This notebook is designed to reproduce several findings from Andrew Piper's article "Novel Devotions: Conversional Reading, Computational Modeling, and the Modern Novel" (<i>New Literary History</i> 46.1 (2015), 63-98). See especially Fig 2 (p 72), Fig 4 (p 75), and Table 1 (p 79).

Piper has made his research corpus of novels available here: http://txtlab.org/?p=601

## Pre-Processing
<li>Preparation</li>
<li>Term Frequency Revisited</li>
<li>Document-Term Matrix</li>
<li>Normalization</li>
<li>Streamlining</li>

## Textual Similarity
<li>Vector Space Model of Language</li>
<li>Visualizing Texts in Vector Space</li>
<li>Brief Aside: K-Means Clustering</li>
<li>The Conversional Novel</li>

# Preparation

In [None]:
%pylab inline
import numpy as np
from datascience import *

In [None]:
# Read the Confessions from file, split into Books

with open('Augustine - Confessions.txt') as file_in:
    confession = file_in.read()
confession_list = confession.split('\n'*6)

In [None]:
# Each list entry is a string containing a Book of the Confessions

confession_list

In [None]:
# Thirteen books in the Confessions, so hopefully that's the length of the list!

len(confession_list)

# Term Frequency Revisited

In [None]:
# Get a list of tokens from each text
first_book = confession_list[1]
first_token_list = first_book.lower().split()
first_token_list

In [None]:
# Then use Counter to return a dictionary of tokens and their frequencies
from collections import Counter
word_freq = Counter(first_token_list)
word_freq.most_common(20)

In [None]:
# EX. Edit the script to return the ten most common words from the second book
#      of the Confessions. How similar are they to those of the first book?

# Document-Term Matrix

In [None]:
# If we plan to compare word frequencies across texts, then there is an easy
# function that streamlines the process.

from sklearn.feature_extraction.text import CountVectorizer

cv = CountVectorizer()
dtm = cv.fit_transform(confession_list)

In [None]:
# Produces a 'sparse matrix.' Notice the dimensions.
dtm

In [None]:
# Let's make this human-readable to build our intuition

In [None]:
# De-sparsify
desparse = dtm.toarray()

# Create labels for columns
word_list = cv.get_feature_names()

# Create a new Table
dtm_tb = Table(word_list).with_rows(desparse)

dtm_tb

In [None]:
# We can call up frequencies for a given word easily, since they are the column names

dtm_tb['read']

In [None]:
## Q. Check-in: What do the values in the word columns represent?

# Normalization

In [None]:
# Get the total number of words in the whole text
sum(desparse)

In [None]:
# In order to make apples-to-apples comparisons across Books, we can normalize our values
# by dividing each word count by the total number of words in its Book.
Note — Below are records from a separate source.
-- ==== Sys2Proof/Tests/Slice0.lean ====
section
/-! SUPPORT. Tests with results from spec/95_test_vectors.md (the rows are named), the smoke test of
the well-formedness checks, words written out from the spec's encodings, and one witness for the
hypotheses of each obligation that has any. -/

namespace Sys2Proof.Tests

-- The tests are elaborated one after another: in parallel they exceed the memory limit.
set_option Elab.async false

open Sys2Proof Sys2Proof.Machine

/-! ### Helpers -/

/-- A channel with a frame in progress. -/
def capturing (buf : Nat) (cnt : Nat) (ts : Nat) : Channel :=
  { Channel.reset with frameOpen := true, buf := buf, cnt := cnt, ts := ts }

/-- The cells of a text from an index on. -/
def cellsFrom : Nat → List Byte → Memory
  | _, [] => []
  | i, b :: bs => (i, b) :: cellsFrom (i + 1) bs

/-- A channel whose session holds a text. -/
def session (text : List Byte) (last : Nat) (aux : Bool) : Channel :=
  { Channel.reset with
    dig := cellsFrom 0 text, len := text.length, last := last, aux := aux }

/-- A channel with a session and a frame in progress. -/
def busy (text : List Byte) (last : Nat) (buf : Nat) (cnt : Nat) (ts : Nat) :
    Channel :=
  { session text last false with frameOpen := true, buf := buf, cnt := cnt, ts := ts }

/-- A unit with the given channels and clock samples. -/
def unitWith (k1 k2 : Channel) (us ms : Nat) : State :=
  { State.reset with ch1 := k1, ch2 := k2, nowUs := us, nowMs := ms }

/-- The unit of `s` with another decode format. -/
def withFmt (fmt : Bit) (s : State) : State := { s with cfg := { s.cfg with fmt := fmt } }

/-- Eighteen and nineteen characters (V-KEY rows 17 and 18). -/
def text18 : List Byte := [0x31, 0x32, 0x33, 0x34, 0x35, 0x36, 0x37, 0x38, 0x39, 0x30,
  0x31, 0x32, 0x33, 0x34, 0x35, 0x36, 0x37, 0x38]
def text19 : List Byte := text18 ++ [0x39]

/-- A property of the next state of an answer; false where there is none. -/
def holds (a : Answer) (p : State → Bool) : Bool := (nextState a).any p

theorem exists_next_of_holds {a : Answer} {p : State → Bool} (h : holds a p = true) :
    ∃ t, a = .next t ∧ p t = true := by
  cases a with
  | next s => exact ⟨s, rfl, h⟩
  | fault f => cases h
  | refused r => cases h

theorem exists_next {a : Answer} (h : holds a (fun _ => true) = true) : ∃ t, a = .next t :=
  let ⟨t, ht, _⟩ := exists_next_of_holds h
  ⟨t, ht⟩

theorem default_wf : Config.default.Wf := by constructor <;> decide

/-- The invariant of a channel as a test. -/
def channelOk (cfg : Config) (k : Channel) : Bool :=
  (k.frameOpen || (k.buf == 0 && k.cnt == 0)) && (!k.frameOpen || decide (1 ≤ k.cnt)) &&
  (decide (¬ (k.cnt < 2 ^ cfg.cntw - 1 ∧ k.cnt ≤ cfg.bufw)) || decide (k.buf < 2 ^ k.cnt)) &&
  decide (k.buf < 2 ^ cfg.bufw) && decide (k.cnt < 2 ^ cfg.cntw) &&
  decide (k.ts < 2 ^ cfg.tsw) && decide (k.last < 2 ^ cfg.tsw) &&
  Memory.wf k.dig && Memory.below cfg.pcap k.dig && decide (k.len ≤ cfg.pcap) &&
  (List.range k.len).all fun i => isDigitChar cfg (Memory.read k.dig i)

theorem channel_inv {cfg : Config} {k : Channel} (h : channelOk cfg k = true) : k.Inv cfg := by
  simp only [channelOk, Bool.and_eq_true, Bool.or_eq_true, beq_iff_eq, Bool.not_eq_true',
    decide_eq_true_iff, List.all_eq_true, List.mem_range] at h
  obtain ⟨⟨⟨⟨⟨⟨⟨⟨⟨⟨h1, h2⟩, h3⟩, b1⟩, b2⟩, b3⟩, b4⟩, h4⟩, h5⟩, h6⟩, h7⟩ := h
  refine ⟨fun ho => ?_, fun ho => ?_, fun ho => ?_, fun ha hb => ?_, b1, b2, b3, b4, h4, h5, h6, h7⟩
  · exact (h1.resolve_left (by simp [ho])).1
  · exact (h1.resolve_left (by simp [ho])).2
  · exact h2.resolve_left (by simp [ho])
  · exact h3.resolve_left (fun h => h ⟨ha, hb⟩)

/-- The invariant of a unit whose log is empty and whose parameters are the defaults. -/
theorem unit_inv {k1 k2 : Channel} {us ms : Nat} (h1 : channelOk Config.default k1 = true)
    (h2 : channelOk Config.default k2 = true) (hu : us < 2 ^ 32 := by decide)
    (hm : ms < 2 ^ 32 := by decide) : (unitWith k1 k2 us ms).Inv :=
  ⟨default_wf, channel_inv h1, channel_inv h2, hu, hm, fun _ he => by cases he⟩

/-! ### Well-formedness: each check refuses an ill-formed term, and so does the decoder -/

theorem test_kdigit_refuses_escape :
    (Instr.kdigit .ch1 10).wellFormed Config.default = false := by decide
theorem test_kdigit_refuses_enter :
    (Instr.kdigit .ch2 11).wellFormed Config.default = false := by decide
theorem test_kdigit_refuses_wide_code :
    (Instr.kdigit .ch1 16).wellFormed Config.default = false := by decide
theorem test_key_refuses_wide_code :
    (Instr.key .ch2 16).wellFormed Config.default = false := by decide
theorem test_wkey_refuses_wide_value :
    (Instr.wkey .ch1 (2 ^ 32)).wellFormed Config.default = false := by decide
theorem test_rptf_refuses_wide_id :
    (Instr.rptf (2 ^ 26) .ch1).wellFormed Config.default = false := by decide
theorem test_rptp_refuses_twenty_characters :
    (Instr.rptp (text19 ++ [0x31]) .ch1).wellFormed Config.default = false := by decide
theorem test_rptp_refuses_comma :
    (Instr.rptp [0x31, 0x2C] .ch1).wellFormed Config.default = false := by decide
theorem test_rptp_refuses_at_sign :
    (Instr.rptp [0x40] .ch1).wellFormed Config.default = false := by decide
theorem test_kdigit_escape_bytes_are_kesc : decode Config.default .button
    (encode Config.default (.kdigit .ch1 10)) = .ok (.kesc .ch1) := by decide
theorem test_long_rptp_does_not_decode : decode Config.default .line
    (encode Config.default (.rptp (text19 ++ [0x31]) .ch1)) =
      .error (.badDigits (text19 ++ [0x31])) := by decide
theorem test_wide_code_does_not_decode : decode Config.default .internal [16, 0] =
    .error (.valueTooWide 4 16) := by decide

/-! ### Words written out from the spec's encodings -/

/-- R85: `0001 00 0 0`. -/
theorem test_decode_edge0 : decode Config.default .opbyte [0b00010000] = .ok (.edge0 .ch1) := by
  decide
/-- R85: `0001 00 1 1`. -/
theorem test_decode_edge1 : decode Config.default .opbyte [0b00010011] = .ok (.edge1 .ch2) := by
  decide
/-- R85: `0010 00 1 0`. -/
theorem test_decode_poll : decode Config.default .opbyte [0b00100010] = .ok (.poll .ch2) := by
  decide
theorem test_decode_pollall : decode Config.default .opbyte [0b00110000] = .ok .pollall := by
  decide
theorem test_decode_reset : decode Config.default .opbyte [0b11110000] = .ok .reset := by decide
/-- R85: bits 3:2 are zero, a poll has no bit value, POLLALL has no channel. -/
theorem test_decode_reserved : decode Config.default .opbyte [0b00010100] =
      .error (.reservedOpByte 0x14) ∧
    decode Config.default .opbyte [0b00100001] = .error (.reservedOpByte 0x21) ∧
    decode Config.default .opbyte [0b00110010] = .error (.reservedOpByte 0x32) := by decide
theorem test_decode_dec0 : decode Config.default .fmt [0, 0xFF, 0xFF, 0xFF, 0x03] =
    .ok (.dec0 0x3FFFFFF) := by decide
theorem test_decode_dec1 : decode Config.default .fmt [1, 0x0A, 0, 0, 0x02] =
    .ok (.dec1 0x200000A) := by decide
/-- R78: there is no format 2; a 26-bit value has no bit 26. -/
theorem test_decode_fmt_reserved : decode Config.default .fmt [2, 0, 0, 0, 0] =
      .error (.reservedFormat 2) ∧
    decode Config.default .fmt [1, 0, 0, 0, 4] = .error (.valueTooWide 26 0x4000000) := by decide
/-- R73 on V-DEC row 11: L = 1, id = 0xABCDEF, T = 0 is 0x3579BDE. -/
theorem test_decode_w26 : decode Config.default .frame26 [0xDE, 0x9B, 0x57, 0x03, 1] =
    .ok (.w26 .ch2 1 0xABCDEF 0) := by decide
theorem test_decode_wkey : decode Config.default .framekey [0x17, 0, 0, 0, 0] =
    .ok (.wkey .ch1 0x17) := by decide
theorem test_decode_key : decode Config.default .internal [0x0A, 1] = .ok (.key .ch2 10) := by
  decide
theorem test_decode_kesc : decode Config.default .button [0b1010, 1] = .ok (.kesc .ch2) := by
  decide
theorem test_decode_kent : decode Config.default .button [0b1011, 0] = .ok (.kent .ch1) := by
  decide
theorem test_decode_kdigit : decode Config.default .button [0b1111, 0] =
    .ok (.kdigit .ch1 15) := by decide
theorem test_decode_rptf : decode Config.default .line [0x46, 1, 0xFF, 0xFF, 0xFF, 0] =
    .ok (.rptf 16777215 .ch2) := by decide
theorem test_decode_rptp : decode Config.default .line [0x50, 0, 0x3F, 0x30] =
    .ok (.rptp [0x3F, 0x30] .ch1) := by decide
/-- R166: the 'G' line is not the unit's. -/
theorem test_decode_line_reserved : decode Config.default .line [0x47, 0] =
    .error (.reservedLine 0x47) := by decide

/-- The five operation-byte rows of the table share no word. -/
theorem test_opbyte_rows_disjoint :
    [(Instr.edge0 .ch1).row, (Instr.edge1 .ch1).row, (Instr.poll .ch1).row, Instr.pollall.row,
      Instr.reset.row].Pairwise fun a b =>
        a.pattern &&& (a.mask &&& b.mask) ≠ b.pattern &&& (a.mask &&& b.mask) := by decide

/-- The table's own words, read without a format (log 4). -/
theorem test_table_words :
    decodeTableWord 8 0x10 = some (.edge0 .ch1) ∧ decodeTableWord 8 0x13 = some (.edge1 .ch2) ∧
    decodeTableWord 8 0x20 = some (.poll .ch1) ∧ decodeTableWord 8 0x30 = some .pollall ∧
    decodeTableWord 8 0xF0 = some .reset ∧ decodeTableWord 8 0 = some (.dec0 0) ∧
    decodeTableWord 8 1 = some (.dec1 0) ∧ decodeTableWord 8 0xA = some (.kesc .ch1) ∧
    decodeTableWord 8 0xB = some (.kent .ch1) ∧ decodeTableWord 8 0xF = some (.kdigit .ch1 15) ∧
    decodeTableWord 8 0x46 = some (.rptf 0 .ch1) ∧ decodeTableWord 8 0x50 = some (.rptp [] .ch1) ∧
    decodeTableWord 32 0 = some (.w26 .ch1 0 0 0) ∧ decodeTableWord 8 0x14 = none := by decide

/-- A word placed by `withFetchWord` is what the very next step runs: an edge, a line, and, inside the
poll of its frame, a decoder and a button. -/
theorem test_fetch_word_runs :
    holds (step (State.reset.withFetchWord 8 0x11)) (fun t => t.ch1 == capturing 1 1 0) = true ∧
    holds (step (State.reset.withFetchWord 8 0x46))
      (fun t => t.ret == .line [0x46, 0x30, 0x2C, 0x31, 0x0A]) = true ∧
    holds (step (State.reset.withFetchWord 8 0)) (fun t => t.out == [.cred 0 .ch1]) = true ∧
    holds (step (State.reset.withFetchWord 8 0xF))
      (fun t => t.ch1.passcode == [0x3F] && !t.ch1.frameOpen) = true := by decide +kernel

/-- R82: the environment cannot apply an internal operation by itself. -/
theorem test_internal_record_refused :
    step (State.reset.load [⟨.internal, [7, 1], 0, 0⟩]) = .refused (.notSchedulable (.key .ch2 7)) ∧
    step (State.reset.load [⟨.button, [10, 0], 0, 0⟩]) =
      .refused (.notSchedulable (.kesc .ch1)) := ⟨rfl, rfl⟩

/-- R7: another width is another unit: 26 bits of shift register lose the first of 27. -/
theorem test_narrow_shift_register :
    shiftIn { Config.default with bufw := 26 } 0x2000001 1 = 3 ∧
    shiftIn Config.default 0x2000001 1 = 0x4000003 := by decide +kernel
row_sums = np.sum(desparse, axis=1)
normed = desparse/row_sums[:,None]
dtm_tb = Table(word_list).with_rows(normed)

dtm_tb

In [None]:
dtm_tb['read']

In [None]:
# For a variety of reasons we like to remove words like "the", "of", "and", etc.
# These are refered to as 'stopwords.'

from sklearn.feature_extraction.stop_words import ENGLISH_STOP_WORDS
ENGLISH_STOP_WORDS

In [None]:
# Since we are using an older translation of Augustine, we have to remove archaic forms
# of these stopwords as well.

ye_olde_stop_words = ['thou','thy','thee', 'thine', 'ye', 'hath','hast', 'wilt','aught',\
                      'art', 'dost','doth', 'shall', 'shalt','tis','canst','thyself',\
                     'didst', 'yea', 'wert']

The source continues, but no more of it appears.